Adoptees deserve access to family health histories
By Adam Pertman
Originally published February 14, 2005 in the Baltimore Sun
THE U.S. SURGEON General, Richard H. Carmona, has embarked on an admirable quest. Citing the obvious fact that many diseases are inherited, he has created a national campaign that encourages all American families to learn more about their health histories.
To make this important task easier to accomplish, Dr. Carmona's office has created software that all of us can download at no cost to help track medical information about our parents, grandparents and other relatives. And to underscore how serious the surgeon general is about getting us all to act, he designated an annual National Family Health History Day to coincide with Thanksgiving.
For tens of millions of people, though, this well-intentioned initiative is nothing more than a mirage, an enticing glimpse of water in the desert that they know they cannot reach. Because all of the Americans to whom Dr. Carmona refers do not include the vast majority of those who were adopted, rather than born, into their families.
Adoption in the United States has made enormous strides in the last few decades, moving out of the shadows and becoming an increasingly conventional, normal way of forming a family; that's especially good news for children who need permanent, loving homes.
But progress has been uneven. One way in which adoption has not yet entered the 21st century is the anachronistic reality that most states still prohibit adoptees, even after they reach adulthood, from obtaining their birth certificates or other documents that would enable them to follow the surgeon general's sage advice.
Proponents of keeping these records sealed assert it's a necessary measure to maintain the anonymity that was guaranteed to birth mothers at the time their children were placed for adoption.
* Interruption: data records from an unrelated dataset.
/-! ## MotorController -/

/-- `MC_UPDATE` with no reset request and no overcurrent (R223, R227, R228): after `MOD_UPDATE` the protection
timer restarts; while the overcurrent state is `None` the drive mode follows the settings byte and
Operational is asserted, otherwise the master's selection is ignored.
That the reads of the settings byte call no hook is the model's choice (log 18). -/
def Obligations.MotorFollowsTheSettingsWhileNominal : Prop :=
  ∀ (s : State) (i o v p : Current), s.wf = true → s.motorReady = true →
    (Memory.byte s.rb 13).getLsbD s.cfg.resetBit.toNat = false →
    ∃ u, exec .modUpdate s = .next u ∧ u.panic = none ∧
      (u.overCurrent u.isConnected i o v p = false →
        ∃ t, exec (.mcUpdate i o v p) s = .next t ∧
          t = { u with
            ptRemaining := s.cfg.ptTimeout, ptRunning := true, rb := t.rb, out := t.out
            mcMode := if s.mcOc = .none then
                selectMode s.cfg.modeRows s.cfg.modeElse (Memory.byte s.rb 13)
              else s.mcMode } ∧
          (∀ a, a ≠ 12 → Memory.read t.rb a = Memory.read u.rb a) ∧
          Memory.read t.rb 12 = some
            (if s.mcOc = .none then Memory.byte u.rb 12 ||| 0x02 else Memory.byte u.rb 12))

/-- Overcurrent steps (R225, R226, R227), with no reset request: while the protection timer runs nothing steps
and it is left running; once it has run out the state goes one step, `None` to `PWM`, or to `Off`, which
also clears Operational; the status bits are rewritten, the timer is not restarted.
That the reads of the settings byte call no hook is the model's choice (log 18). -/
def Obligations.OvercurrentStepsWhenTheTimerHasRunOut : Prop :=
  ∀ (s : State) (i o v p : Current), s.wf = true → s.motorReady = true →
    (Memory.byte s.rb 13).getLsbD s.cfg.resetBit.toNat = false →
    ∃ u, exec .modUpdate s = .next u ∧ u.panic = none ∧
      (u.overCurrent u.isConnected i o v p = true →
        ∃ t, exec (.mcUpdate i o v p) s = .next t ∧
          t = { u with mcOc := t.mcOc, mcMode := t.mcMode, rb := t.rb, out := t.out } ∧
          (∀ a, a ≠ 12 → Memory.read t.rb a = Memory.read u.rb a) ∧
          (if s.ptRemaining ≠ 0 then
            t.mcOc = s.mcOc ∧
            (s.mcOc ≠ .none → t.mcMode = s.mcMode ∧ Memory.read t.rb 12 = Memory.read u.rb 12) ∧
            (s.mcOc = .none →
              t.mcMode = selectMode s.cfg.modeRows s.cfg.modeElse (Memory.byte s.rb 13) ∧
              Memory.read t.rb 12 = some (Memory.byte u.rb 12 ||| 0x02))
          else if s.mcOc = .none then
            t.mcOc = .pwm ∧ t.mcMode = .pwm ∧
            Memory.read t.rb 12 = some
              ((Memory.byte u.rb 12 &&& ~~~s.cfg.ocMask) ||| (s.cfg.ocPwm &&& s.cfg.ocMask))
          else
            t.mcOc = .off ∧ t.mcMode = .off ∧
            Memory.read t.rb 12 = some
              (((Memory.byte u.rb 12 &&& ~~~s.cfg.ocMask) ||| (s.cfg.ocOff &&& s.cfg.ocMask))
                &&& 0xFD)))

/-- Reset request (R224, R230): a master's reset bit is cleared, the overcurrent state returns to `None`, the
timer restarts, and, with no overcurrent left to step at once, the drive mode is the master's again. The
status bits show `None` when the state changed, Operational is asserted, the other status bits stay (R229).
That the reads of the settings byte call no hook is the model's choice (log 18). -/
def Obligations.ResetRequestRestoresTheMastersMode : Prop :=
  ∀ (s : State) (i o v p : Current), s.wf = true → s.motorReady = true →
    (Memory.byte s.rb 13).getLsbD s.cfg.resetBit.toNat = true →
    ∃ u, exec .modUpdate s = .next u ∧ u.panic = none ∧
      (({ u with mcOc := .none }).overCurrent u.isConnected i o v p = false ∨ s.cfg.ptTimeout ≠ 0 →
        ∃ t, exec (.mcUpdate i o v p) s = .next t ∧
          t = { u with
            mcOc := .none, mcMode := t.mcMode, ptRemaining := s.cfg.ptTimeout, ptRunning := true
            rb := t.rb, out := t.out } ∧
          t.mcMode = selectMode s.cfg.modeRows s.cfg.modeElse (Memory.byte t.rb 13) ∧
          (∀ k, k < 8 → (Memory.byte t.rb 13).getLsbD k =
            if k = s.cfg.resetBit.toNat then false else (Memory.byte s.rb 13).getLsbD k) ∧
          Memory.read t.rb 12 = some
            ((if s.mcOc = .none then Memory.byte u.rb 12
              else (Memory.byte u.rb 12 &&& ~~~s.cfg.ocMask) ||| (s.cfg.ocNone &&& s.cfg.ocMask)) ||| 0x02) ∧
          (∀ a, a ≠ 12 → a ≠ 13 → Memory.read t.rb a = Memory.read u.rb a))

/-! ## Null hooks -/

/-- A hook registered as a null pointer (R118): the transfer that invokes it moves its bytes, then it is
`Panic(NullCallback)`, before the cursor moves and before anything is returned. For the write hook
`RB_WRITE`, `RB_BIT_SET` (whose bit number is tested first), `RB_MASK` and a typed write, for the read
hook `RB_READ` and a typed read. -/
def Obligations.ANullHookPanicsAfterTheTransfer : Prop :=
  ∀ (s : State) (place : Place) (pos len : Len) (v : List Byte) (x : Nat) (b m y : Byte) (d : Bool),
    s.quiet = true → s.cfg.hasHook = true →
    (s.cfg.writeHookNull = true → v.length = len.toNat →
      s.inBounds (placeOffset s place) len.toNat = true →
      ∃ t, exec (.rbWrite place len v) s = .next t ∧
        t = { s with rb := t.rb, panic := some .nullCallback, out := [] } ∧
        ∀ a, Memory.read t.rb a =
          if placeOffset s place ≤ a ∧ a < placeOffset s place + len.toNat then
            v[a - placeOffset s place]?
          else Memory.read s.rb a) ∧
    (s.cfg.writeHookNull = true → s.inBounds pos.toNat len.toNat = true →
      ∃ t, exec (.rbTyped pos len (some x)) s = .next t ∧
        t = { s with rb := t.rb, panic := some .nullCallback, out := [] } ∧
        ∀ a, Memory.read t.rb a =
          if pos.toNat ≤ a ∧ a < pos.toNat + len.toNat then
            (typedBytes s.cfg.fieldEndian len.toNat x)[a - pos.toNat]?
          else Memory.read s.rb a) ∧
    (s.cfg.writeHookNull = true → s.inBounds pos.toNat 1 = true →
      (b.toNat ≤ 7 → ∃ t, exec (.rbBitSet pos b d) s = .next t ∧
        t = { s with rb := t.rb, panic := some .nullCallback, out := [] } ∧
        (∀ k, k < 8 → (Memory.byte t.rb pos.toNat).getLsbD k =
          if k = b.toNat then d else (Memory.byte s.rb pos.toNat).getLsbD k) ∧
        (∀ a, a ≠ pos.toNat → Memory.read t.rb a = Memory.read s.rb a)) ∧
      (7 < b.toNat →
        exec (.rbBitSet pos b d) s = .next { s with panic := some .invalidArgument, out := [] }) ∧
      (∃ t, exec (.rbMask pos m y) s = .next t ∧
        t = { s with rb := t.rb, panic := some .nullCallback, out := [] } ∧
        (∀ k, k < 8 → (Memory.byte t.rb pos.toNat).getLsbD k =
          if m.getLsbD k then y.getLsbD k else (Memory.byte s.rb pos.toNat).getLsbD k) ∧
        (∀ a, a ≠ pos.toNat → Memory.read t.rb a = Memory.read s.rb a))) ∧
    (s.cfg.readHookNull = true → s.inBounds (placeOffset s place) len.toNat = true →
      exec (.rbRead place len) s = .next { s with panic := some .nullCallback, out := [] }) ∧
    (s.cfg.readHookNull = true → s.inBounds pos.toNat len.toNat = true →
      exec (.rbTyped pos len none) s = .next { s with panic := some .nullCallback, out := [] })
end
That argument, unfortunately, is based on cultural myths and faulty stereotypes.
In fact, nearly every shred of research and experience over the last 20 years shows that none of these women was given legal assurance of anonymity; at least 90 percent of them want some level of contact with or knowledge about the lives they created, regardless of what they might or might not have been told verbally; and adopted people are not stalkers or ingrates but simply human beings who want the most basic information about themselves.
The good news is that we have learned an enormous amount about adoption and its participants as the institution has steadily moved into the mainstream, and many positive changes are occurring as a result. Among them are that parents adopting domestically and an increasing number who adopt from abroad routinely receive medical information about their sons and daughters at the outset and - because relationships with birth families are becoming increasingly commonplace - on an ongoing basis as their children grow up. Indeed, providing such information is now a widely accepted "best practice" for adoption practitioners.
Some states have changed their laws to permit adopted people, once they become adults, to gain access to their records. And there has been no hint, anywhere, that the recipients of those records are violating their birth mothers' privacy or otherwise disrupting their lives.
It is a wonderful coincidence that Dr. Carmona's potentially life-saving effort coincides with the recent unsealing of birth records in New Hampshire, the latest state to take such action. It's a propitious time for the surgeon general to use his influence to help break down the legal barriers across our country that for far too long have relegated adoptees to a special, less-privileged class of citizenship.
There's good reason to think he will do it. After all, he did say his medical advice applied to all Americans.
Adam Pertman is the executive director of the Evan B. Donaldson Adoption Institute and the author of Adoption Nation: How the Adoption Revolution is Transforming America.